» **PROBLEM TO SOLVE**
Your answer should be the exact lines of the data below from the one containing "fields : List FieldRow" through the one containing "fields := [⟨15, 8, .rwl, 0⟩, ⟨7, 0, .rwl, 0⟩]"; please include nothing else.

[[ RECORDS TO PROCESS open ]]

-- ==== Sys2Proof/Machine/RegMap.lean ====
section
/-!
DEFINITION. The register map: every register of the spec's register tables (Tables 02.18 to 19.9) with its address, its
power domain (R37, R38) and its fields' places, types (Table 00.3) and reset values; and the named addresses and fields
the meanings use. Where a reset value is one the spec takes from MRAM, fuses or the factory page, the row holds 0
(assumption 3).
-/
namespace Sys2Proof.Machine

/-- A register field by the address of its register and its bits (hi:lo). -/
structure Fld where
  addr : Nat
  hi : Nat
  lo : Nat
  deriving DecidableEq, Repr

/-- The register field types of Table 00.3 (R3). -/
inductive FTy where
  | ro | rw | w1c | w1s | rc | wo | rwl | ex
  deriving DecidableEq, Repr

/-- One field of a register row. -/
structure FieldRow where
  hi : Nat
  lo : Nat
  ty : FTy
  reset : Nat
  deriving DecidableEq, Repr

/-- One row of the register map: `n1` outer copies `s1` bytes apart, each of `n2` copies `s2` bytes apart. The power
domain is `dom`, or `dom + (outer index) / domDiv` where `domDiv` is not 0 (R38). -/
structure RegRow where
  base : Nat
  n1 : Nat := 1
  s1 : Nat := 0
  n2 : Nat := 1
  s2 : Nat := 0
  dom : Nat
  domDiv : Nat := 0
  fields : List FieldRow
  deriving DecidableEq, Repr

/-- The rows of the FE window. -/
def regRowsFE : List RegRow := [
  { base := 0x40000000, dom := 2,
    fields := [⟨23, 16, .ro, 0⟩, ⟨15, 8, .ro, 0⟩, ⟨7, 7, .ro, 1⟩, ⟨2, 0, .ro, 0⟩] },
  { base := 0x40000004, dom := 2,
    fields := [⟨15, 12, .ro, 0⟩, ⟨11, 11, .rc, 0⟩, ⟨10, 10, .ro, 0⟩, ⟨9, 9, .wo, 0⟩, ⟨8, 8, .wo, 0⟩, ⟨2, 0, .rw, 0⟩] },
  { base := 0x40000008, dom := 2,
    fields := [⟨31, 0, .rw, 0⟩] },
  { base := 0x4000000C, dom := 2,
    fields := [⟨31, 0, .rw, 0⟩] },
  { base := 0x40000010, dom := 2,
    fields := [⟨15, 12, .ro, 0⟩, ⟨11, 11, .rc, 0⟩, ⟨10, 10, .ro, 0⟩, ⟨8, 8, .wo, 0⟩, ⟨2, 0, .rw, 0⟩] },
  { base := 0x40000014, dom := 2,
    fields := [⟨31, 0, .rw, 0⟩] },
  { base := 0x40000018, dom := 2,
    fields := [⟨3, 0, .rw, 0⟩] },
  { base := 0x4000001C, dom := 2,
    fields := [⟨7, 0, .w1s, 0⟩] },
  { base := 0x40000020, dom := 2,
    fields := [⟨15, 0, .rw, 0x7d0⟩] },
  { base := 0x40000024, dom := 2,
    fields := [⟨15, 0, .rw, 0xbb8⟩] },
  { base := 0x40001000, n1 := 3, s1 := 0x400, dom := 13, domDiv := 1,
    fields := [⟨3, 3, .wo, 0⟩, ⟨0, 0, .rw, 0⟩] },
  { base := 0x40001004, n1 := 3, s1 := 0x400, dom := 13, domDiv := 1,
    fields := [⟨31, 22, .ro, 0⟩, ⟨17, 16, .ro, 0⟩, ⟨7, 7, .ro, 1⟩, ⟨6, 6, .ro, 0⟩, ⟨5, 5, .ro, 0⟩, ⟨4, 4, .ro, 0⟩, ⟨3, 3, .ro, 0⟩] },
  { base := 0x40001008, n1 := 3, s1 := 0x400, dom := 13, domDiv := 1,
    fields := [⟨21, 0, .ro, 0⟩] },
  { base := 0x4000100C, n1 := 3, s1 := 0x400, dom := 13, domDiv := 1,
    fields := [⟨31, 22, .ro, 0⟩, ⟨15, 8, .ro, 0⟩, ⟨7, 0, .ro, 0⟩] }
] ++ [
  { base := 0x40001010, n1 := 3, s1 := 0x400, dom := 13, domDiv := 1,
    fields := [⟨31, 31, .rwl, 1⟩, ⟨30, 30, .rwl, 1⟩, ⟨29, 29, .rwl, 0⟩, ⟨23, 16, .rwl, 0xa⟩, ⟨7, 0, .rwl, 0x14⟩] },
  { base := 0x40001014, n1 := 3, s1 := 0x400, dom := 13, domDiv := 1,
    fields := [⟨1, 0, .rw, 0⟩] },
  { base := 0x40001018, n1 := 3, s1 := 0x400, dom := 13, domDiv := 1,
    fields := [⟨15, 8, .rwl, 0⟩, ⟨7, 0, .rwl, 0⟩] },
  { base := 0x4000101C, n1 := 3, s1 := 0x400, dom := 13, domDiv := 1,
    fields := [⟨24, 24, .wo, 0⟩, ⟨15, 8, .rw, 0⟩, ⟨7, 0, .rw, 0x18⟩] },
  { base := 0x40001020, n1 := 3, s1 := 0x400, dom := 13, domDiv := 1,
    fields := [⟨31, 30, .ro, 0⟩, ⟨23, 16, .ro, 0⟩, ⟨15, 8, .ro, 0⟩, ⟨7, 0, .ro, 0xff⟩] },
  { base := 0x40001024, n1 := 3, s1 := 0x400, dom := 13, domDiv := 1,
    fields := [⟨31, 16, .rc, 0⟩, ⟨15, 0, .rc, 0⟩] },
  { base := 0x40001028, n1 := 3, s1 := 0x400, dom := 13, domDiv := 1,
    fields := [⟨31, 16, .rc, 0⟩, ⟨15, 0, .rc, 0⟩] },
  { base := 0x4000102C, n1 := 3, s1 := 0x400, dom := 13, domDiv := 1,
    fields := [⟨9, 0, .rwl, 0x1e0⟩] },
  { base := 0x40001040, n1 := 3, s1 := 0x400, dom := 13, domDiv := 1,
    fields := [⟨31, 24, .ro, 0⟩, ⟨23, 16, .ro, 0⟩, ⟨8, 0, .rw, 0⟩] },
  { base := 0x40001044, n1 := 3, s1 := 0x400, dom := 13, domDiv := 1,
    fields := [⟨31, 24, .ro, 0⟩, ⟨23, 16, .ro, 0⟩, ⟨8, 0, .rw, 0⟩] },
  { base := 0x40001048, n1 := 3, s1 := 0x400, dom := 13, domDiv := 1,
    fields := [⟨31, 24, .ro, 0⟩, ⟨23, 16, .ro, 0⟩, ⟨8, 0, .rw, 0⟩] },
  { base := 0x4000104C, n1 := 3, s1 := 0x400, dom := 13, domDiv := 1,
    fields := [⟨31, 24, .ro, 0⟩, ⟨23, 16, .ro, 0⟩, ⟨8, 0, .rw, 0⟩] },
  { base := 0x40007FF8, dom := 2,
    fields := [⟨0, 0, .w1s, 0⟩] },
  { base := 0x40007FFC, dom := 2,
    fields := [⟨10, 10, .ro, 0⟩, ⟨9, 9, .rc, 0⟩, ⟨8, 8, .ro, 0⟩, ⟨7, 0, .wo, 0⟩] }
] ++ [
  { base := 0x40009000, n1 := 3, s1 := 0x400, dom := 13, domDiv := 1,
    fields := [⟨31, 16, .ex, 0x1f4⟩, ⟨3, 3, .ex, 0⟩, ⟨2, 2, .ex, 0⟩, ⟨1, 1, .ex, 0⟩, ⟨0, 0, .ex, 0⟩] }]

[[ RECORDS TO PROCESS closed ]]

» **SOLUTION TO THIS PROBLEM**
  fields : List FieldRow
  deriving DecidableEq, Repr

/-- The rows of the FE window. -/
def regRowsFE : List RegRow := [
  { base := 0x40000000, dom := 2,
    fields := [⟨23, 16, .ro, 0⟩, ⟨15, 8, .ro, 0⟩, ⟨7, 7, .ro, 1⟩, ⟨2, 0, .ro, 0⟩] },
  { base := 0x40000004, dom := 2,
    fields := [⟨15, 12, .ro, 0⟩, ⟨11, 11, .rc, 0⟩, ⟨10, 10, .ro, 0⟩, ⟨9, 9, .wo, 0⟩, ⟨8, 8, .wo, 0⟩, ⟨2, 0, .rw, 0⟩] },
  { base := 0x40000008, dom := 2,
    fields := [⟨31, 0, .rw, 0⟩] },
  { base := 0x4000000C, dom := 2,
    fields := [⟨31, 0, .rw, 0⟩] },
  { base := 0x40000010, dom := 2,
    fields := [⟨15, 12, .ro, 0⟩, ⟨11, 11, .rc, 0⟩, ⟨10, 10, .ro, 0⟩, ⟨8, 8, .wo, 0⟩, ⟨2, 0, .rw, 0⟩] },
  { base := 0x40000014, dom := 2,
    fields := [⟨31, 0, .rw, 0⟩] },
  { base := 0x40000018, dom := 2,
    fields := [⟨3, 0, .rw, 0⟩] },
  { base := 0x4000001C, dom := 2,
    fields := [⟨7, 0, .w1s, 0⟩] },
  { base := 0x40000020, dom := 2,
    fields := [⟨15, 0, .rw, 0x7d0⟩] },
  { base := 0x40000024, dom := 2,
    fields := [⟨15, 0, .rw, 0xbb8⟩] },
  { base := 0x40001000, n1 := 3, s1 := 0x400, dom := 13, domDiv := 1,
    fields := [⟨3, 3, .wo, 0⟩, ⟨0, 0, .rw, 0⟩] },
  { base := 0x40001004, n1 := 3, s1 := 0x400, dom := 13, domDiv := 1,
    fields := [⟨31, 22, .ro, 0⟩, ⟨17, 16, .ro, 0⟩, ⟨7, 7, .ro, 1⟩, ⟨6, 6, .ro, 0⟩, ⟨5, 5, .ro, 0⟩, ⟨4, 4, .ro, 0⟩, ⟨3, 3, .ro, 0⟩] },
  { base := 0x40001008, n1 := 3, s1 := 0x400, dom := 13, domDiv := 1,
    fields := [⟨21, 0, .ro, 0⟩] },
  { base := 0x4000100C, n1 := 3, s1 := 0x400, dom := 13, domDiv := 1,
    fields := [⟨31, 22, .ro, 0⟩, ⟨15, 8, .ro, 0⟩, ⟨7, 0, .ro, 0⟩] }
] ++ [
  { base := 0x40001010, n1 := 3, s1 := 0x400, dom := 13, domDiv := 1,
    fields := [⟨31, 31, .rwl, 1⟩, ⟨30, 30, .rwl, 1⟩, ⟨29, 29, .rwl, 0⟩, ⟨23, 16, .rwl, 0xa⟩, ⟨7, 0, .rwl, 0x14⟩] },
  { base := 0x40001014, n1 := 3, s1 := 0x400, dom := 13, domDiv := 1,
    fields := [⟨1, 0, .rw, 0⟩] },
  { base := 0x40001018, n1 := 3, s1 := 0x400, dom := 13, domDiv := 1,
    fields := [⟨15, 8, .rwl, 0⟩, ⟨7, 0, .rwl, 0⟩] },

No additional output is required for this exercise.